Opinion15 min readArticle · 04

The 'listicle penalty' isn't about listicles

What everyone is calling Google's 'listicle penalty' isn't about format. It is about self-elevation without methodology — and the originator of the data has already said so.

Ibrahim Furkan Ozcelik · works on GEO and AI search

PublishedMay 30, 2026UpdatedJuly 7, 2026Sourceibrahimfurkanozcelik.com

Sometime between Lily Ray's February 3, 2026 Substack post and the April–May trade press recaps, a narrative hardened: Google penalized listicles. Search Engine Land wrote it. Search Engine Roundtable wrote it. Sword and the Script wrote it. Half a dozen SEO newsletters wrote it. The phrase 'self-promotional listicle penalty' became the working shorthand for what the December 2025 broad core update did to a particular kind of B2B SaaS content.

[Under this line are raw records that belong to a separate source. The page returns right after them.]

-- ==== Sys2Proof/Machine/Crypto.lean ====
section
/-! DEFINITION. Digests of fixed length over the device's cryptographic engines (R423, R430). -/
namespace Sys2Proof.Machine

/-- A 64-byte SHA-512 digest. -/
def sha (bs : List Byte) : List Byte := slice (Config.sha512 bs) 0 64
/-- A 64-byte HMAC-SHA-512. -/
def mac (key msg : List Byte) : List Byte := slice (Config.hmac key msg) 0 64
/-- A 32-byte nonce. -/
def nonceOf (n : Nat) : List Byte := slice (Config.nonce n) 0 32
/-- The bytes of an ASCII string. -/
def ascii (s : String) : List Byte := s.toList.map fun c => BitVec.ofNat 8 c.toNat

end Sys2Proof.Machine
end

The narrative is wrong. Or, more precisely, the narrative is a flattened version of an argument the person who started it has since publicly walked back. Ray's own March 18 follow-up was explicit: 'comparison content can absolutely be a legitimate and useful content format when done thoughtfully and in moderation. The problem isn't the tactic itself; it's the scale.' Her May 13 piece went further: 'the tools themselves are not the problem, but the implementation can be.' The originator of the data is not in the trade-press position the trade press attributes to her.

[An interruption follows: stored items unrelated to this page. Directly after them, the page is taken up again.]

-- ==== Sys2Proof/Machine/Meridian.lean ====
section
/-! DEFINITION. Meridian: images and their check, staging, live update, tokens, identity, SPDM, MCTP, the Legend (R419-R448, R266). -/
namespace Sys2Proof.Machine

/-! Straps (Table 19.4). -/

/-- Level of strap i, STRAP_A = 0 (R456). -/
def strapLevel (s : State) (i : Nat) : Nat := nbits s.boot.straps (3 * i) 3
/-- STRAP_C: 0 preferred bank, 1 bank A, 2 bank B, 3 recovery; 4-7 read as 0. -/
def strapC (s : State) : Nat := if 4 ≤ strapLevel s 2 then 0 else strapLevel s 2
/-- STRAP_H: the debug policy floor; 4-7 read as 3. -/
def strapH (s : State) : Nat := min 3 (strapLevel s 7)
/-- The debug policy in force: the stricter of eMRAM's and the floor (R370). -/
def debugPolicy (s : State) : Nat := max s.sec.policy (strapH s)

/-! Images (R423, R424). -/

/-- VERSION of a Cartouche. -/
def cartVersion (c : List Byte) : Nat := leAt c 8 4
/-- SVN. -/
def cartSvn (c : List Byte) : Nat := leAt c 12 4
/-- LENGTH. -/
def cartLength (c : List Byte) : Nat := leAt c 16 4
/-- ENTRY. -/
def cartEntry (c : List Byte) : Nat := leAt c 20 4
/-- KIND. -/
def cartKind (c : List Byte) : Nat := leAt c 6 1
/-- DIGEST. -/
def cartDigest (c : List Byte) : List Byte := slice c 32 64

/-- The key list entry. -/
def keyAt (s : State) (i : Nat) : KeyEnt := smGet {} s.sec.keys i

/-- The rollback counter of a KIND (R428). -/
def svnOf (s : State) (kind : Nat) : Nat := if kind = 1 then s.sec.svn1 else s.sec.svn2

/-- The checks of R424 on a Cartouche of an expected KIND, DIGEST apart, in their order. -/
def cartOk (s : State) (kind : Nat) (c : List Byte) : Bool :=
  let k := keyAt s (leAt c 7 1)
  c.length == 256 && leAt c 0 4 == 0x41435753 && leAt c 4 2 == 1 && cartKind c == kind &&
  slice c 24 8 == List.replicate 8 0 && slice c 96 28 == List.replicate 28 0 &&
  decide (1 ≤ cartLength c ∧ cartLength c ≤ (if kind = 1 then 261888 else 25165824)) &&
  decide (cartEntry c < cartLength c ∧ cartEntry c % 4 = 0) &&
  decide (leAt c 7 1 < 16) && k.state == 1 && k.purpose / 2 ^ (kind - 1) % 2 == 1 &&
  Config.ecdsaVerify k.pub (sha (c.take 124)) (slice c 124 132) && decide (svnOf s kind ≤ cartSvn c)

/-- An image is valid (R424). -/
def imageOk (s : State) (kind : Nat) (m : Image) : Bool :=
  m.valid && cartOk s kind m.cart && m.bytes.length == cartLength m.cart && cartDigest m.cart == sha m.bytes

/-- Flash bank b: 0 A, 1 B. -/
def bankOf (s : State) (b : Nat) : Image := if b = 0 then s.mer.flashA else s.mer.flashB
/-- eMRAM copy c. -/
def copyOf (s : State) (c : Nat) : Image := if c = 0 then s.mer.mer0 else s.mer.mer1

/-- Replacing what a staging of a KIND targets. -/
def setTarget (s : State) (kind t : Nat) (m : Image) : State :=
  { s with mer :=
    if kind = 2 then (if t = 0 then { s.mer with flashA := m } else { s.mer with flashB := m })
    else (if t = 0 then { s.mer with mer0 := m } else { s.mer with mer1 := m }) }

/-- HP0 address of image slot n (R441). -/
def slotAddr (n : Nat) : Nat := 0x800000000 + n * 0x2000000

/-! The Legend (Table 10.10). -/

/-- Every opcode given an entry has its bit set. -/
def opcodesField : Nat := (List.range 256).foldl (fun a n => if (opTier n).isSome then a + 2 ^ n else a) 0

/-- The 4 KiB of the Legend. -/
def legendBytes (s : State) : List Byte :=
  natBytes 4 s.legend.lgen ++ natBytes 2 1 ++ natBytes 2 0xA1 ++ ascii "SWN9696" ++ [0] ++ natBytes 8 Config.serial ++
    natBytes 1 (chipOf s) ++ natBytes 7 0 ++ ((List.range 12).flatMap fun t => natBytes 1 (profileOf s t)) ++ natBytes 4 0 ++
    ([64, 1024, 256, 16384, 256, 16, 64, 4096, 2048, 16, 48, 512, 4096, 512, 1536, 4].flatMap fun n => natBytes 2 n) ++
    natBytes 8 0xC00000000 ++ natBytes 4 0x800000 ++ natBytes 4 0 ++ natBytes 32 opcodesField ++ wordBytes s.legend.merVer ++
    wordBytes s.legend.stwVer ++ List.replicate 3952 0

/-- A change of a Legend field advances LGEN (R266). -/
def legendChanged (s : State) : State := { s with legend := { s.legend with lgen := (s.legend.lgen + 1) % 2 ^ 32 } }

/-- The fields of the Legend that change while the device runs: PROFILE, CHIP, MER_VER and STW_VER. -/
def legendFields (s : State) : List Nat := chipOf s :: s.legend.merVer.toNat :: s.legend.stwVer.toNat :: (List.range 12).map (profileOf s)

/-- A reset, the straps and SETTINGS advance LGEN where they change such a field: t is what they make of s. -/
def legendSync (s t : State) : State := if legendFields s = legendFields t then t else legendChanged t

/-! Management messages (R444-R446). -/

/-- The binding's number in what the block sends: 0 SMBus, 1 I3C, 2 + p PCIe VDM of port p, 200 Steward's mailbox. -/
def bindingOf : MctpSrc → Nat
  | .smbus => 0
  | .i3c => 1
  | .vdm p => 2 + p
  | .mailbox => 200

/-- The source's letter of Table 18.12: 0 S, 1 I, 2 F, 3 U admitted, 4 M, 5 none of them. -/
def srcLetter (s : State) : MctpSrc → Nat
  | .smbus => 0
  | .i3c => 1
  | .vdm p => if roleOf s p = 4 then 2 else if s.sec.admitMask.getLsbD p then 3 else 5
  | .mailbox => 4

/-- A response to a vendor command: CMD, STATUS, TAG, payload (R446). -/
def mgmtAnswer (s : State) (src : MctpSrc) (cmd : Nat) (tag : BitVec 16) (st : Nat) (body : List Byte) : State :=
  emit s (.mctp (bindingOf src) cmd st (natBytes 1 cmd ++ natBytes 1 st ++ natBytes 2 tag.toNat ++ body))

/-- A vendor command from a source its row accepts is handled, any other is answered DENIED (R446). -/
def vendor (s : State) (src : MctpSrc) (letters : List Nat) (cmd : Nat) (tag : BitVec 16) (f : State → State) : State :=
  if letters.contains (srcLetter s src) then f s else mgmtAnswer s src cmd tag 1 []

Devesh Khanal at Grow and Convert reached the same conclusion on May 26 with a piece titled 'Self-Promotional Listicles Aren't the Problem. Bad Content Is.' This essay starts from his thesis and pushes further, because the case has gotten more decisive than either Ray or Khanal has yet argued in public: there is a falsification test of the format hypothesis that nobody has applied, a technical counter-mechanism that nobody has engaged, and an existence proof for transparent self-promotion that has been hiding in plain sight for nine months. Together they make a stronger claim than 'listicles aren't the problem.' They make the claim: the signal Google is downweighting is unearned self-elevation, and the format is the scapegoat.

Quality · 00

High quality content in the age of AI: how methodology became the signal

For most of SEO's history, 'high quality content' meant comprehensive, well-researched, and authoritative. In the generative engine optimization era, high quality has acquired a methodological dimension: does the author explain how they arrived at their conclusion? Was it tested? By whom? On what dataset?

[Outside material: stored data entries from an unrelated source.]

/-- FEED_INVALID (R326): V(SRC_x) below 0.80 × V_NOM. -/
def execFeedInvalid (c : ChannelId) (feed : Fin 2) (dv : BitVec 10) (s : State) : Res :=
  let v := slotEff s c
  let h := slotOf s c
  let isB := feed.val = 1
  let was := if isB then h.okB else h.okA
  let h := if isB then { h with feedB := dv.toNat } else { h with feedA := dv.toNat }
  if 80 * slotVnom v ≤ dv.toNat * 100 ∨ !was then .next (setSlot s c h)
  else
    let h := if isB then { h with okB := false } else { h with okA := false }
    let s1 := raiseEvent s 0x413 c []
    if !(slotRuns h) then .next (setSlot s1 c h)
    else if !(slotFed v h) then .next (slotStarve s1 c h)
    else if slotPrio v then
      if isB = h.activeB then .next (prioLost s1 c v h) else .next (setSlot s1 c h)
    else .next (setSlot s1 c (if isB then { h with gateB := false } else { h with gateA := false }))

/-- REVERSE (R326-R328): the switch is turned off within 300 ns; a priority channel hands over. -/
def execReverse (c : ChannelId) (feed : Fin 2) (s : State) : Res :=
  let v := slotEff s c
  let h := slotOf s c
  let isB := feed.val = 1
  if !(slotRuns h) ∨ (if isB then !h.gateB else !h.gateA) then .next s
  else if slotPrio v then .next (prioLost s c v h)
  else .next (raiseEvent (setSlot s c (if isB then { h with gateB := false } else { h with gateA := false })) 0x413 c [])

/-- RAMP_DONE: every switch driven on has V_DS of at most 200 mV: RAMP goes to QUAL, and a handover completes (Tables 13.4, 13.8). -/
def execRampDone (c : ChannelId) (vds : Nat) (s : State) : Res :=
  let h := slotOf s c
  if 200 < vds ∨ !(slotRuns h) then .next s
  else
    let s1 := if h.driven then raiseEvent s 0x413 c [] else s
    let h := if h.driven then { h with driven := false, activeB := h.gateB } else h
    .next (setSlot s1 c (if h.st = 1 then { h with st := 2, qualAt := s.clock, qual := fld (slotEff s c) 64 9 } else h))

/-- SLOT_PG: the sample that completes PG_QUAL × 100 consecutive good samples (R318, R323). A sample that is not good restarts the count. -/
def execSlotPg (c : ChannelId) (adc : SlotAdc) (vds : Nat) (s : State) : Res :=
  let h := slotAdc (slotOf s c) adc
  if h.st ≠ 2 then .next (setSlot s c h)
  else if 200 < vds ∨ h.vout * 10 < 9 * slotVnom (slotEff s c) ∨ h.inLimit then .next (setSlot s c { h with qualAt := s.clock })
  else if s.clock < h.qualAt + h.qual * 100000 then .next (setSlot s c h)
  else
    let s := setSlot s c { h with st := 3, pg := true, pgAt := s.clock, pgSince := true, limitUs := 0, limitAt := s.clock }
    .next (slotOnReturn (raiseEvent s 0x410 c []) c)

/-- VOUT_LOW (R324): in ON below 0.8 × V_NOM, PG falls and qualification starts again; in QUAL below 0.9 × V_NOM the count restarts. -/
def execVoutLow (c : ChannelId) (dv : BitVec 10) (s : State) : Res :=
  let v := slotEff s c
  let h : SlotCh := { slotOf s c with vout := dv.toNat }
  if h.st = 3 ∧ dv.toNat * 10 < 8 * slotVnom v then
    let s := perstAssert (setSlot s c { h with st := 2, pg := false, qualAt := s.clock, qual := fld v 64 9 }) v
    .next (raiseEvent s 0x412 c [])
  else if h.st = 2 ∧ dv.toNat * 10 < 9 * slotVnom v then .next (setSlot s c { h with qualAt := s.clock })
  else .next (setSlot s c h)

/-- The limit of R319 in µV, for the largest V_DS in mV over the switches driven on. -/
def slotLimitUv (ilim plim vds : Nat) : Nat :=
  if plim = 0 ∨ vds = 0 then ilim * 500 else min (ilim * 500) (max (plim * 1000000 / vds) 500)

/-- SLOT_LIMIT: a sample's V_SENSE against the limit (R319, R320): IN_LIMIT, FOLDBACK, the limit count, and a limit episode while PG. -/
def execSlotLimit (c : ChannelId) (isense : BitVec 10) (vds : Nat) (s : State) : Res :=
  let v := slotEff s c
  let h := slotOf s c
  let h := { h with isense := isense.toNat, peak := max h.peak isense.toNat }
  if !(slotRuns h) then .next (setSlot s c h)
  else
    let lim := slotLimitUv (slotIlim v) (fld h.ramp 44 12) vds
    if lim ≤ isense.toNat * 200 then
      let n := { h with inLimit := true, foldback := decide (lim < slotIlim v * 500), qualAt := s.clock,
                        limitAt := if h.inLimit then h.limitAt else s.clock,
                        limitUs := if h.inLimit ∨ s.clock < h.limitAt + 1000000 then h.limitUs else 0 }
      .next (if h.pg ∧ !h.inLimit then raiseEvent (setSlot s c n) 0x414 c [] else setSlot s c n)
    else
      let n := if h.inLimit then { h with limitUs := h.limitUs + (s.clock - h.limitAt) / 1000, limitAt := s.clock, qualAt := s.clock } else h
      .next (setSlot s c { n with inLimit := false, foldback := false })

/-- The applicable timer in µs: START_T until PG has been asserted since the ramp began, FAULT_T after (R318). -/
def slotTimerUs (v : Entry) (h : SlotCh) : Nat := (if h.pgSince then fld v 20 10 else fld h.ramp 32 10) * 50

/-- LIMIT_TIMER_EXPIRY: time in limit reaches the applicable timer (R318, R320). -/
def execLimitTimerExpiry (c : ChannelId) (s : State) : Res :=
  let h := slotOf s c
  if slotRuns h ∧ h.inLimit ∧ slotTimerUs (slotEff s c) h ≤ h.limitUs + (s.clock - h.limitAt) / 1000 then
    .next (slotTrip s c h (if h.pgSince then 1 else 2))
  else .next s

/-- LIMIT_COUNT_RESET: 1 ms without IN_LIMIT (R320). -/
def execLimitCountReset (c : ChannelId) (s : State) : Res :=
  let h := slotOf s c
  if !h.inLimit ∧ h.limitAt + 1000000 ≤ s.clock then .next (setSlot s c { h with limitUs := 0 }) else .next s

/-- SEVERE_OVERCURRENT: V_SENSE reaches 3 × ILIM / 2 mV in RAMP, QUAL or ON (R322). -/
def execSevereOvercurrent (c : ChannelId) (isense : BitVec 10) (s : State) : Res :=
  let h := slotOf s c
  let h := { h with isense := isense.toNat, peak := max h.peak isense.toNat }
  if slotRuns h ∧ 15 * slotIlim (slotEff s c) ≤ 2 * isense.toNat then .next (slotTrip s c h 3) else .next (setSlot s c h)

/-- EN_LOW_OFF: EN low for 3 samples turns a running or waiting channel off, without clearing a latch (R318, R325). -/
def execEnLowOff (c : ChannelId) (s : State) : Res :=
  let h := { slotOf s c with enPin := false }
  if slotRuns h ∨ h.st = 5 then
    let s1 := slotOffTo s c h 0
    .next (raiseEvent (if h.pg then raiseEvent s1 0x412 c [] else s1) 0x416 c [])
  else .next (setSlot s c h)

/-- EN_LOW_LATCH_CLEAR: EN low for 10 samples clears a latch; TRIP is kept (R325). -/
def execEnLowLatchClear (c : ChannelId) (s : State) : Res :=
  let h := { slotOf s c with enPin := false }
  if h.st = 4 then .next (raiseEvent (setSlot s c { h with st := 0 }) 0x416 c []) else .next (setSlot s c h)

/-- EN_HIGH: from OFF, a channel with CMD_ON = 1 ramps again (R318). -/
def execEnHigh (c : ChannelId) (s : State) : Res :=
  let h := { slotOf s c with enPin := true }
  if h.st = 0 ∧ h.cmdOn then .next (slotStart s c h) else .next (setSlot s c h)

/-- HANDOVER_CONFIRMED: the active gate has been off for 2 µs; the other gate is driven at 40 mA (R328). -/
def execHandoverConfirmed (c : ChannelId) (s : State) : Res :=
  let h := slotOf s c
  match h.handover with
  | some t =>
    if t + 2000 ≤ s.clock ∧ slotRuns h then
      .next (setSlot s c { h with handover := none, driven := true, gateA := h.activeB, gateB := !h.activeB })
    else .next s
  | none => .next s

/-- HANDBACK: feed A has been valid for 100 ms while feed B carries a priority channel (R328). -/
def execHandback (c : ChannelId) (s : State) : Res :=
  let h := slotOf s c
  if slotRuns h ∧ slotPrio (slotEff s c) ∧ h.activeB ∧ h.okA ∧ h.handover.isNone ∧ !h.driven ∧ h.validAt + 100000000 ≤ s.clock then
    .next (handoverBegin s c h)
  else .next s

/-- SLOT_SETTINGS_APPLY: committed settings act from the slot controller's next sample (R316, R321). -/
def execSlotSettingsApply (c : ChannelId) (s : State) : Res :=
  let h := slotOf s c
  if h.fresh then
    let s := setSlot s c { h with fresh := false, eff := 0, okB := h.okB && slotFitB (tabVal s 0x38 c) }
    .next (if h.pg then s else perstAssert s (tabVal s 0x38 c))
  else .next s

/-- Every field of every channel at its reset value, its gates off: PWR_OK or VDD_PCD falls (R23, Table 13.4). -/
def slotsReset (s : State) : State :=
  { (List.range 32).foldl (fun s c => perstAssert s (slotEff s c)) s with slots := [] }

/-- VDD_PCD_UNDERVOLTAGE (R23). -/
def execVddPcdUndervoltage (s : State) : Res := .next (slotsReset s)

end Sys2Proof.Machine
end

AI engines are retrieval systems. When they extract a claim from a page, they can cross-reference it against other indexed sources. A page that lists 'Top 11 Best Enterprise SEO Agencies' with scoring criteria, named tools, and disclosed bias is a verifiable node in an information network. A page that lists the same agencies without criteria is unverifiable — an island the retrieval system cannot trust.

This is why the 'listicle penalty' narrative missed the point. The sites Lily Ray documented as casualties were not penalized because they used the listicle format. They were penalized because they shared a methodology problem: company self-ranked #1, no disclosed scoring, AI-generated body text, no first-hand testing. The format was the substrate the signals clustered on. Strip the bad signals and the format survives — the data says so explicitly.

The following sections apply a falsification test to the format hypothesis, surface the technical counter-mechanism nobody engaged, and produce the existence proof that was hiding in plain sight for nine months.

Misreading · 01

What Ray actually said

Ray's February 3 post is the canonical artifact in the listicle-penalty narrative. Reread it. She examined seven B2B SaaS sites that lost between 29% and 49% of SISTRIX U.S. visibility starting in mid-to-late January 2026 — measurement window after the December 2025 broad core update had completed. She did not name any of the seven (the largest was an '$8B B2B brand' with a −49% drop). She inventoried 191 self-promotional listicles across the affected subfolders. She ran originality.ai against samples and got 100% AI-generated confidence on multiple pages.

The signals she flagged were specific: company self-ranking #1 without independent verification; year-swap titles (2026 swapped in over a 2025 page with no substantive update); AI-generated text at scale; missing first-hand testing; programmatic templates; schema misuse, including fabricated AggregateRating; artificial dateModified refreshes. The pattern she described was a conjunction of behaviors, not a format.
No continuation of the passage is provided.